> **Exercise instructions**:
What lines of the data hold the string "presented"? Copy them all.

> **Input data**:
%%

-- ==== Sys2Proof/Certificates/Slice0/Obligations.lean ====
section
/-! DEFINITION. The statements for the provers, from the numbered rules of spec/. -/

namespace Sys2Proof.Machine

/-! ### Words that the statements use -/

/-- The bits of a word, most significant first. -/
def msbFirst (w : Word) : List Bool := (List.range 32).map fun i => w.getLsbD (31 - i)

/-- The entry that a completion command answers: the kind of its role, with disposition TAKE and the words of a READ that is OK; a
dropped completion answers any DISCARD entry (08 R127, R131, R134). Every other command answers no request. -/
def answers (i : Instr) (o : Outstanding) : Bool :=
  match i with
  | .skipCompletion _ => o.isFor .skip
  | .commitRequestCompletion _ => o.isFor .entry
  | .markCompletion _ => o.isFor .mark
  | .applyCompletion _ => o.isFor .run
  | .anchorCompletion _ => o.isFor .anchor
  | .directSpanCompletion _ => o.isFor .direct
  | .readSpanCompletion c => o.role.spanNo.isSome && o.disposition == .take && o.fits c
  | .discardedCompletion _ => o.disposition == .discard
  | .recoveryAnchorReadCompletion c => o.isFor .recAnchorRead && o.fits c
  | .recoveryReadCompletion c => o.isFor .recRead && o.fits c
  | .recoveryReplayWriteCompletion _ => o.isFor .recReplay
  | .recoveryAnchorWriteCompletion _ => o.isFor .recAnchorWrite
  | _ => true

/-- The command is a completion of a Memory Port request. -/
def isCompletion : Instr → Bool
  | .skipCompletion _ | .commitRequestCompletion _ | .markCompletion _ | .applyCompletion _ | .anchorCompletion _
  | .directSpanCompletion _ | .readSpanCompletion _ | .discardedCompletion _ | .recoveryAnchorReadCompletion _
  | .recoveryReadCompletion _ | .recoveryReplayWriteCompletion _ | .recoveryAnchorWriteCompletion _ => true
  | _ => false

/-- The oldest outstanding request is removed (08 R128). -/
def State.dropHead (s : State) : State := s.setPort { s.port with outstanding := s.port.outstanding.tail }

/-- No receipt is owed a hold or a release, and the ATTN line is as 09 R147 says (the invariants LinkKept and AttnKept). -/
abbrev calm (s : State) : Prop := s.ctrl.holdWritten = none ∧ s.attnOk

/-- An attribute write burst can be sent: RESET_N is high, the link is IDLE with nothing held, and no hold or release is due. -/
abbrev ready (s : State) : Prop := s.pins.resetN = true ∧ s.link = {} ∧ s.ctrl.holdDue = none ∧ calm s

/-- The ports after the attribute write burst of one word with tag 0 and a verdict (07 R114, R122). -/
def afterOneWord (s : State) (v : Verdict) : Outputs :=
  { s.out with answer := some .accept, receipt := some (receiptWord v 0 false 1) }

/-- The master's check word of a write is awaited: the link is in CHECKING behind both header words (07 R119). -/
abbrev checkAwaited (s : State) : Prop :=
  s.link.st = .checking ∧ s.link.handshake.isSome = true ∧ s.link.isRead = false ∧ s.link.hdr1.isSome = true

/-- The burst in progress is a GUARDED write of an explicit tag, bound for the OPEN group of slot n (02 R22). -/
abbrev explicitWrite (s : State) (n : Nat) : Prop :=
  s.link.isAttr = false ∧ s.link.mode = .guarded ∧ s.link.tag ≠ 0 ∧ s.tag s.link.tag = .opened n ∧ s.link.slot = some n ∧
  n < s.groups.slots.length ∧ (s.slot n).tag = s.link.tag

/-- From s to t the record of the burst in progress, if it holds one, is FREE, every other record is unchanged, and so is what the data
store holds (01 R14). -/
def recordFreed (s t : State) : Prop :=
  (∀ r, s.link.record = some r → t.record r = {}) ∧ (∀ k, s.link.record ≠ some k → t.record k = s.record k) ∧
  t.staging.ram = s.staging.ram

/-- From s to t the explicit group of slot n closes as one unit with members ms, the slot's other values being those of g: the next close
number is taken, slot and records are CLOSED with it, the overlay takes one entry for each member in ordinal order, the unit joins the
tail of the Commit Queue, and the group's tag is FREE (02 R29, R31, 05 R79, R80). -/
def groupCloses (s t : State) (n : Nat) (g : GroupSlot) (ms : List Nat) : Prop :=
  let c := s.groups.closeCounter
  t.overlay = s.overlay ++ ms.map (fun m =>
    { start := (s.record m).start, wordCount := (s.record m).wordCount, closeNo := c, ordinal := (s.record m).ordinal.getD 1,
      record := m }) ∧
  t.queue = s.queue ++
    [{ owner := .guarded n, closeNo := c, stage := .closed, seq := none, start := none, len := none, progress := none }] ∧
  t.slot n = { g with st := .closed, members := ms, closeNo := some c, timer := none } ∧ (∀ k, k ≠ n → t.slot k = s.slot k) ∧
  t.tag g.tag = .free ∧ (∀ x, x ≠ g.tag → t.tag x = s.tag x) ∧ t.groups.closeCounter = c + 1 ∧
  (∀ m ∈ ms, t.record m = { s.record m with st := .closed, closeNo := some c })

/-- A common-space write streams, the bridge does not hold it, and it is not a CLOSE burst to a full group. -/
abbrev writeStreams (s : State) : Prop :=
  s.link.st = .streaming ∧ s.link.isAttr = false ∧ s.link.isRead = false ∧ s.link.bridgeHold = none ∧ s.link.fullClose = false

/-- The link after a word of a write has moved (R115). -/
def wordMoved (l : Link) (w : Word) : Link :=
  { l with masterHold := false, stall := none, check := checkWord l.check w, count := l.count + 1 }

/-- The link as it enters CHECKING: the handshake timer runs, nothing is held, and the rest stays (07 R117, R118, R121). -/
def checkingLink (s : State) : Link :=
  { s.link with
    st := .checking, handshake := some s.ctrl.handshakeLimit, stall := none, bridgeHold := none, masterHold := false, presented := none }

/-- The link as the bridge requests stop (07 R118). -/
def stoppingLink (s : State) (pv : Option Verdict) (cut : Bool) : Link :=
  { s.link with
    st := .stopping, pendVerdict := pv, cut := cut, handshake := some s.ctrl.handshakeLimit, stall := none, bridgeHold := none,
    masterHold := false, presented := none }

/-- A number as a word. -/
def num (n : Nat) : Word := BitVec.ofNat 32 n

/-- A flag as a number. -/
def bit (b : Bool) : Nat := if b then 1 else 0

%%

> **Reply to the task**:
    st := .checking, handshake := some s.ctrl.handshakeLimit, stall := none, bridgeHold := none, masterHold := false, presented := none }
    masterHold := false, presented := none }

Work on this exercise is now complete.